▸ **Given records**:
··········
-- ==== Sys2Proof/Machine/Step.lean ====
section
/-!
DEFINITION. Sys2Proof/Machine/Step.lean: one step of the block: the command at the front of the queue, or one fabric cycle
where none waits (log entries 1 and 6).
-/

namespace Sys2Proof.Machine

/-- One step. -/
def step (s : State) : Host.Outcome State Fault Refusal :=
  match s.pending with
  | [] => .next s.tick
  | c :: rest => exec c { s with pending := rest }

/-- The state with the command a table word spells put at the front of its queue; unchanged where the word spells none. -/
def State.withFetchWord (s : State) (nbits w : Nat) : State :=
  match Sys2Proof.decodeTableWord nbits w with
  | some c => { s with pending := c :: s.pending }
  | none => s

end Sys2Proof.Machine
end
··········
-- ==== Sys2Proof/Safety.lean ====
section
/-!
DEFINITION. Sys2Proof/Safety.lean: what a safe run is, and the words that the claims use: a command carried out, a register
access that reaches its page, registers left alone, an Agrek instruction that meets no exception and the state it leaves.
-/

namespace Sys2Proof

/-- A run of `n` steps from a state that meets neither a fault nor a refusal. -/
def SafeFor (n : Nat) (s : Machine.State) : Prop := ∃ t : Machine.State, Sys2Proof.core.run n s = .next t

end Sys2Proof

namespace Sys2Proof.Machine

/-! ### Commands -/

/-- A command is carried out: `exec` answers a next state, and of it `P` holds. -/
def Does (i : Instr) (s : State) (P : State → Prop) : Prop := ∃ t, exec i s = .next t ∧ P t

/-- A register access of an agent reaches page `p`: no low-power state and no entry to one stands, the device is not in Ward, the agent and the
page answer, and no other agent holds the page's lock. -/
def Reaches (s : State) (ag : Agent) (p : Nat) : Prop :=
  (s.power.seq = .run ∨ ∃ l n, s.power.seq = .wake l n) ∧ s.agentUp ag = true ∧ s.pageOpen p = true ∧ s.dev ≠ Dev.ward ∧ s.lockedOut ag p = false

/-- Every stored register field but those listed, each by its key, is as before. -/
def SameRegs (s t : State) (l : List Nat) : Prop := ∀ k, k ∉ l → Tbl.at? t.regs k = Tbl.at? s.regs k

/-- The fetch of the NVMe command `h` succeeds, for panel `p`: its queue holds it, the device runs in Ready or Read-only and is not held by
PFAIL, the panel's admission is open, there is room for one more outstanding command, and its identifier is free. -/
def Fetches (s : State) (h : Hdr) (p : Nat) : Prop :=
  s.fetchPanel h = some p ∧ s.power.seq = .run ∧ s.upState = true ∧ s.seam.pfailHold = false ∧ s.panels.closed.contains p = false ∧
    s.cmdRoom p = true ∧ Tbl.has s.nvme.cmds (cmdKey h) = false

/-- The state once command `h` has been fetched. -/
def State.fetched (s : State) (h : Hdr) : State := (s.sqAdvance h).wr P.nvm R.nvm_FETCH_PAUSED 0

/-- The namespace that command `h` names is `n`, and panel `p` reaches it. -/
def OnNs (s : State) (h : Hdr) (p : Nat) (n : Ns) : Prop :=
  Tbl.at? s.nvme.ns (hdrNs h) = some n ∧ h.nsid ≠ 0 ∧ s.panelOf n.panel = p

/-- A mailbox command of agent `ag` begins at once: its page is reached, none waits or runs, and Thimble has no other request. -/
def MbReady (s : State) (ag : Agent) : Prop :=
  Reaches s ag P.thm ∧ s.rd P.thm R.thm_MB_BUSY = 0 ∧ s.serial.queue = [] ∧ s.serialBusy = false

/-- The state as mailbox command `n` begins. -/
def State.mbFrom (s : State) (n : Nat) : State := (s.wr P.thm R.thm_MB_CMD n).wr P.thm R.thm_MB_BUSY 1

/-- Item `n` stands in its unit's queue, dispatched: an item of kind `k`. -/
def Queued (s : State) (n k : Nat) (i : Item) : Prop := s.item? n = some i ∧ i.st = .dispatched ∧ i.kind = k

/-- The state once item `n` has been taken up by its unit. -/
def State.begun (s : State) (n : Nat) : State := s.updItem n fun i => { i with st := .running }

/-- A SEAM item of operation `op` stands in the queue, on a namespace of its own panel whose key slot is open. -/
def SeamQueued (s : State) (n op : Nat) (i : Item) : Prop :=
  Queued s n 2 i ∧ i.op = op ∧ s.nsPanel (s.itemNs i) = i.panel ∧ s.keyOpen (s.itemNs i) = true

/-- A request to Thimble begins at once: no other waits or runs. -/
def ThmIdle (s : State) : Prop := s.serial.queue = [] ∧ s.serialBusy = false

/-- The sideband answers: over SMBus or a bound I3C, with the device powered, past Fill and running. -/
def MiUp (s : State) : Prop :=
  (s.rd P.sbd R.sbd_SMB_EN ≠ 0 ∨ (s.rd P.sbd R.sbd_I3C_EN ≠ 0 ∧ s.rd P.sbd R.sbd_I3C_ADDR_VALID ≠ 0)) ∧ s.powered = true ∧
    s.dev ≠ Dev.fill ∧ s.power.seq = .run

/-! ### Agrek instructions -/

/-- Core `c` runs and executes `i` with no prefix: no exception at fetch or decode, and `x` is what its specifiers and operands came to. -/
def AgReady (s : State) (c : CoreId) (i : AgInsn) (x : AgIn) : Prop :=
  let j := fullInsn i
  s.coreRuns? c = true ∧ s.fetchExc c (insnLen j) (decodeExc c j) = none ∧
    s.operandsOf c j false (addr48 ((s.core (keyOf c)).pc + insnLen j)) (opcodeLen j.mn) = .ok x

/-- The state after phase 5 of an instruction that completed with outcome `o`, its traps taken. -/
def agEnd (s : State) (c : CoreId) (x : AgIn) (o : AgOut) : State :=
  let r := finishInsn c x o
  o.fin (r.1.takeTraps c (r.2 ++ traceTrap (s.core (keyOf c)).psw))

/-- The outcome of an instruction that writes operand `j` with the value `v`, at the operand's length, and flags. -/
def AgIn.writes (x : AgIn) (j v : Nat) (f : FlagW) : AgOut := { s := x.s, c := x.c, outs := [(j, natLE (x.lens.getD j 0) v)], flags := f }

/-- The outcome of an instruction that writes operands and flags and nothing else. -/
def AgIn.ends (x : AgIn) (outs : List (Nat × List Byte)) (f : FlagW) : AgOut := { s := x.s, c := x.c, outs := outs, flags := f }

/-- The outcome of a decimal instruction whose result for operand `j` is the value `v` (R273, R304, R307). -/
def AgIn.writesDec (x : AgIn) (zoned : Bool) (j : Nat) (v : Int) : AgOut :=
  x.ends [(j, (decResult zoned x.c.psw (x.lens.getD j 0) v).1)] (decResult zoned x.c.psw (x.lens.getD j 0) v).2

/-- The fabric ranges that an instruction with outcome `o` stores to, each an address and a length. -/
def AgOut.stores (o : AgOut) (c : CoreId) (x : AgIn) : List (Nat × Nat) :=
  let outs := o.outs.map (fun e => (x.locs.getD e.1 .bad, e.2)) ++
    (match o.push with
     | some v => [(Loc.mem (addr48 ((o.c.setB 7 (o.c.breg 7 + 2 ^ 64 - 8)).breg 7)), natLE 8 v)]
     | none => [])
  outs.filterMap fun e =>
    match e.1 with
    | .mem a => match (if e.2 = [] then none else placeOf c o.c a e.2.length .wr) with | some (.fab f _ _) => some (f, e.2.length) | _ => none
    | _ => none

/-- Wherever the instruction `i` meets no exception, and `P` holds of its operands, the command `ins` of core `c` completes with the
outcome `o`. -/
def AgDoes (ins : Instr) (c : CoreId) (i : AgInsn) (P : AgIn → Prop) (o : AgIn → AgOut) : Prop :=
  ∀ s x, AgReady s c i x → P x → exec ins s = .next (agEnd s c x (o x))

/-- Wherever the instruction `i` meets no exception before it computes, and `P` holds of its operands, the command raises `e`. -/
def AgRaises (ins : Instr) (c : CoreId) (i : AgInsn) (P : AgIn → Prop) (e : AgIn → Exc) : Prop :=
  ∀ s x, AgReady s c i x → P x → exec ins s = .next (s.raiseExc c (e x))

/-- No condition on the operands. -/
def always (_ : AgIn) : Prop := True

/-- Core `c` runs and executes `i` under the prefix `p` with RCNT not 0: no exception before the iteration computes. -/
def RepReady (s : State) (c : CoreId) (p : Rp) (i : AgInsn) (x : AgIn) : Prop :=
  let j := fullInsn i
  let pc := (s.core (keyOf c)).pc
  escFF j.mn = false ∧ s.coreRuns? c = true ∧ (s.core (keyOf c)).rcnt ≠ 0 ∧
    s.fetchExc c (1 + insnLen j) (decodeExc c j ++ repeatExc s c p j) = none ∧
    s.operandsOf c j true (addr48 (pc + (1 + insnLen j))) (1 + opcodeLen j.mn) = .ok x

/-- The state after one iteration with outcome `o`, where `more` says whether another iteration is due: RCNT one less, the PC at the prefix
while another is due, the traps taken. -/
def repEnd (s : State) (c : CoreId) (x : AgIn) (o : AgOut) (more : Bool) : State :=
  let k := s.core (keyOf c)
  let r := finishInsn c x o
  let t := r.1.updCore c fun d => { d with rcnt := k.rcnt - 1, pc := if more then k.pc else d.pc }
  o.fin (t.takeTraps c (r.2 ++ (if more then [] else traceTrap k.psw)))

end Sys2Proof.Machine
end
··········
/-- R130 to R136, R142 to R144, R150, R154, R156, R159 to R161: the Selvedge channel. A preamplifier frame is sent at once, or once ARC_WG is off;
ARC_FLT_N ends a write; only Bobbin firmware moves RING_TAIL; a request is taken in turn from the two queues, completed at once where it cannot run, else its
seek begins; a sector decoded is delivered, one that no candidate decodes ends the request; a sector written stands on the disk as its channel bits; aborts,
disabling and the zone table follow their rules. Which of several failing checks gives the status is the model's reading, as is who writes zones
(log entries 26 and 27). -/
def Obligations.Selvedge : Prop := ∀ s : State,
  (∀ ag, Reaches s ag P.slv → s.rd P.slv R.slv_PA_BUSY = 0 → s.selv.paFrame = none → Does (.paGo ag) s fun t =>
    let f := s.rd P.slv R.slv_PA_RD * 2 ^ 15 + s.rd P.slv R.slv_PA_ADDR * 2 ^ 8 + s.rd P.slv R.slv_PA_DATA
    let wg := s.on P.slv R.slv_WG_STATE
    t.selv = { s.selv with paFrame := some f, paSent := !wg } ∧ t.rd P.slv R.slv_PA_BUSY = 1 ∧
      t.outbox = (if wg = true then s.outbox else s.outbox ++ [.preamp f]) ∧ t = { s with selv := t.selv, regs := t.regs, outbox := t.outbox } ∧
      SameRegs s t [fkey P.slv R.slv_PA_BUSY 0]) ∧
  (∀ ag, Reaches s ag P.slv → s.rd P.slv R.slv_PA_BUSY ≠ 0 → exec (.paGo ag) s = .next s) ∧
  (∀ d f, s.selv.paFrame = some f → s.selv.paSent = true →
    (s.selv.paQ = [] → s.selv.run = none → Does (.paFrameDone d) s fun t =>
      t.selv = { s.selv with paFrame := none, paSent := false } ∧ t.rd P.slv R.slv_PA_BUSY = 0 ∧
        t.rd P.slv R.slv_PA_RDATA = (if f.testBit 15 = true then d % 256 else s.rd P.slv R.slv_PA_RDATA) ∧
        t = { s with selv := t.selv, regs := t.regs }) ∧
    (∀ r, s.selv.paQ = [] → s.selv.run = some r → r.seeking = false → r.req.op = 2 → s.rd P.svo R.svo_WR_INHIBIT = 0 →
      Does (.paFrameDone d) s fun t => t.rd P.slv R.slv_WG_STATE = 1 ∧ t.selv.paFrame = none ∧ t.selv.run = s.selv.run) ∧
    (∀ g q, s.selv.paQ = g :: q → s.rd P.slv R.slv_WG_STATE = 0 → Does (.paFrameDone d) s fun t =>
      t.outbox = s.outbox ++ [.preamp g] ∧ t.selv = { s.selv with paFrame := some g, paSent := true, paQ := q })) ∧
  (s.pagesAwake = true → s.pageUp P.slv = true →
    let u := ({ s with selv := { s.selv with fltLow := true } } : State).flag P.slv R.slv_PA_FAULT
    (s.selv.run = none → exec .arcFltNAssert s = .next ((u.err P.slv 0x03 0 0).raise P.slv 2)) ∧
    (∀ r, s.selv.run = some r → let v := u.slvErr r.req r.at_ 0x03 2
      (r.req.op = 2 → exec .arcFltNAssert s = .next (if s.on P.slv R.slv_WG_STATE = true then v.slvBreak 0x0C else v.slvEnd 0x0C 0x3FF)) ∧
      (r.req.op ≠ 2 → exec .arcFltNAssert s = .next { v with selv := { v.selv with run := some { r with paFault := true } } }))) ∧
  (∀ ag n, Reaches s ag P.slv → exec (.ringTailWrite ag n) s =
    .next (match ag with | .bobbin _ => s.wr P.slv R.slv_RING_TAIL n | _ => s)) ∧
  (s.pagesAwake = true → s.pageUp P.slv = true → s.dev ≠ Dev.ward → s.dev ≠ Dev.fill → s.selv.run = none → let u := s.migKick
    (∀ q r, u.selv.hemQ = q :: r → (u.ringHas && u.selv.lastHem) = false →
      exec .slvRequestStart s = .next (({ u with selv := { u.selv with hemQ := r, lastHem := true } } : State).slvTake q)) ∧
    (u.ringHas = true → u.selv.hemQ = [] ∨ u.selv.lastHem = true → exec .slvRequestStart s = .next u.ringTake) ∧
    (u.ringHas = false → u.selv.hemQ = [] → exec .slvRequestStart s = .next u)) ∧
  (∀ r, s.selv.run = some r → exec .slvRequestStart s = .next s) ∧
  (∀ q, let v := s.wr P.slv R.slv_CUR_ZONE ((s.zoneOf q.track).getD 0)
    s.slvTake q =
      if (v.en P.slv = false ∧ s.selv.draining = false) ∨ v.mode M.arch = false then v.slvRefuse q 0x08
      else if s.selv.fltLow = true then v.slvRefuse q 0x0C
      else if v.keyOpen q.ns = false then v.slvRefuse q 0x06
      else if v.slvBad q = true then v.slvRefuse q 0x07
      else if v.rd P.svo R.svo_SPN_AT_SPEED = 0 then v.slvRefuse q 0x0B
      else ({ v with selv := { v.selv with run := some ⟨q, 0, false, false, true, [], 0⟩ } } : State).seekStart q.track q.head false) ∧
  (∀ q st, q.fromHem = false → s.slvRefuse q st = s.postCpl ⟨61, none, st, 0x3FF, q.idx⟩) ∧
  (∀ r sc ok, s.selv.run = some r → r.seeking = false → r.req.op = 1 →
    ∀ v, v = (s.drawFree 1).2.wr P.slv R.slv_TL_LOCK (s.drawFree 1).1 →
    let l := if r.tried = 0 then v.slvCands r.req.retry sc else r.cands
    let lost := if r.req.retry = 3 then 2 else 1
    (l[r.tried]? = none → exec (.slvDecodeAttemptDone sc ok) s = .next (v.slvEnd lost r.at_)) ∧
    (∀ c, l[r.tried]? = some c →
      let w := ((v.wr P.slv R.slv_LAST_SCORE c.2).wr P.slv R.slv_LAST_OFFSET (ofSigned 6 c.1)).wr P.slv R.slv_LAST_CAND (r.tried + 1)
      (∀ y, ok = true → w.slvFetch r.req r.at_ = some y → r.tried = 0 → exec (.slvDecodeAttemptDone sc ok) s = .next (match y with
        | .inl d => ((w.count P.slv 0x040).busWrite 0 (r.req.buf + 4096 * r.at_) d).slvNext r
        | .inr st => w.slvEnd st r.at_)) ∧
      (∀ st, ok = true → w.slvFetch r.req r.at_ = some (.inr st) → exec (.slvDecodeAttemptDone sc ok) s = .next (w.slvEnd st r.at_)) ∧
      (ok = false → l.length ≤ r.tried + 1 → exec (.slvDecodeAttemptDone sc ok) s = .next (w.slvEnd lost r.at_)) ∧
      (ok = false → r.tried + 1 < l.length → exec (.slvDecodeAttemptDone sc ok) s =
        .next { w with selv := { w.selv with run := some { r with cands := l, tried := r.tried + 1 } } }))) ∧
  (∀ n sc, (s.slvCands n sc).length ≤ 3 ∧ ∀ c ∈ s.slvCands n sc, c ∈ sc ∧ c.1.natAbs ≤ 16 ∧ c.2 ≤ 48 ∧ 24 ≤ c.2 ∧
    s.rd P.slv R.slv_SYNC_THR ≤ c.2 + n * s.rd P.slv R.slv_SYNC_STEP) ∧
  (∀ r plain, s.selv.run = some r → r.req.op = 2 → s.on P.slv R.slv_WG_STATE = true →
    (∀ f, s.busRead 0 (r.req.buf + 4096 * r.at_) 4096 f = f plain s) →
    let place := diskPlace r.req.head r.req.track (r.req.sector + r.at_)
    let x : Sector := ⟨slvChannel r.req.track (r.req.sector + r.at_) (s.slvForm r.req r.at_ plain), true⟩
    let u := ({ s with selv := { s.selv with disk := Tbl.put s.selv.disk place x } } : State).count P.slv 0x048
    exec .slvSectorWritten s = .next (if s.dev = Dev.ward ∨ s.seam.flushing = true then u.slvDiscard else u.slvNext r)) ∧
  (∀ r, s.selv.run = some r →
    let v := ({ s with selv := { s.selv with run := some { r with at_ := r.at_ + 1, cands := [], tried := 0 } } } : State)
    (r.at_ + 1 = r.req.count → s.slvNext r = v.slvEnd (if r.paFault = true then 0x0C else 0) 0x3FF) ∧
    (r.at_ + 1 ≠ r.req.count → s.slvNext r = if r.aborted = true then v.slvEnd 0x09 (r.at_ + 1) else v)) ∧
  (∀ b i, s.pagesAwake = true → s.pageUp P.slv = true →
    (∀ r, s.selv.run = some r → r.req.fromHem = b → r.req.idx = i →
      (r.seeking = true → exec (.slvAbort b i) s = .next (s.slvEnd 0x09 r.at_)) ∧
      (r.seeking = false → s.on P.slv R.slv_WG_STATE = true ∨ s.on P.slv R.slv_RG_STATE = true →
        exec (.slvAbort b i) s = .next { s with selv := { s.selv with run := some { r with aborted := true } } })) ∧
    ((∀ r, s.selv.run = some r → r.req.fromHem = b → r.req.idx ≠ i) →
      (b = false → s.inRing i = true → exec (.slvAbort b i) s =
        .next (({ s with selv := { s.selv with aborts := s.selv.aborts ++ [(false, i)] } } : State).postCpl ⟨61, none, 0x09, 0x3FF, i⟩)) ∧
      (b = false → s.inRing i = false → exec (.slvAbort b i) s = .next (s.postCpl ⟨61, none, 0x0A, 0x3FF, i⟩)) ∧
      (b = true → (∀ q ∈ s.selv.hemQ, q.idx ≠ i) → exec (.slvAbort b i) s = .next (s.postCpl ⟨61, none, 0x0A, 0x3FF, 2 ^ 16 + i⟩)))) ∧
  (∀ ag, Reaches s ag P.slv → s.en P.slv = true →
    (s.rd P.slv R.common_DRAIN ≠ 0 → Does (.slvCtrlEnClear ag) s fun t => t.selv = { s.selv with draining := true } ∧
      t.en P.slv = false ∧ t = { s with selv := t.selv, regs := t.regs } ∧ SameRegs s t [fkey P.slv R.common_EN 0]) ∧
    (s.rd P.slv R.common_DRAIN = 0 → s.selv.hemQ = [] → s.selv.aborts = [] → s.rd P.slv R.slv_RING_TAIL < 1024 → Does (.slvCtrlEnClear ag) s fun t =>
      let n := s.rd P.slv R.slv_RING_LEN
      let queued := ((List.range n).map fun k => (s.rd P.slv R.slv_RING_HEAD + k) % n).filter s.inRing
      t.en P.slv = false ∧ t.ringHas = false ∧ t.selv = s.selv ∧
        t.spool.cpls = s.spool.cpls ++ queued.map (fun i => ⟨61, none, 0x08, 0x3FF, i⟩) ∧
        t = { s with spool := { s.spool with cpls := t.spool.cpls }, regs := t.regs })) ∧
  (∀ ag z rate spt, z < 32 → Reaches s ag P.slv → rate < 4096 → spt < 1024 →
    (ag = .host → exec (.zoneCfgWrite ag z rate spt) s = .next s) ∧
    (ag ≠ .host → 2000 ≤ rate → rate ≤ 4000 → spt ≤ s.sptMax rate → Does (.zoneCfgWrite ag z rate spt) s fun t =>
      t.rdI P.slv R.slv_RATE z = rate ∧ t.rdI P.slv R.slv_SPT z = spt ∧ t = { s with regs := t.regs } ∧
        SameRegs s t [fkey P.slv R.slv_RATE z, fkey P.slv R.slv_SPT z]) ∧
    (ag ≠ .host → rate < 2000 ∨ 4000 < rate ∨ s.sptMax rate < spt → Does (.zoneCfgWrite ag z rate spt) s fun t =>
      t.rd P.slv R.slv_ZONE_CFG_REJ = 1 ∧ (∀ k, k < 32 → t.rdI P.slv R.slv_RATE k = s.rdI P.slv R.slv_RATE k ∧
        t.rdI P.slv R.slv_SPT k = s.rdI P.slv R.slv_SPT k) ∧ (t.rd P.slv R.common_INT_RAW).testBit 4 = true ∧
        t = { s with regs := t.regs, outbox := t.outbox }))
··········
▸ **What you are asked to do**:
Search the entries above for the string "iteration". Copy each line in which it appears.

▸ **Answer to this problem**:
/-- Core `c` runs and executes `i` under the prefix `p` with RCNT not 0: no exception before the iteration computes. -/
/-- The state after one iteration with outcome `o`, where `more` says whether another iteration is due: RCNT one less, the PC at the prefix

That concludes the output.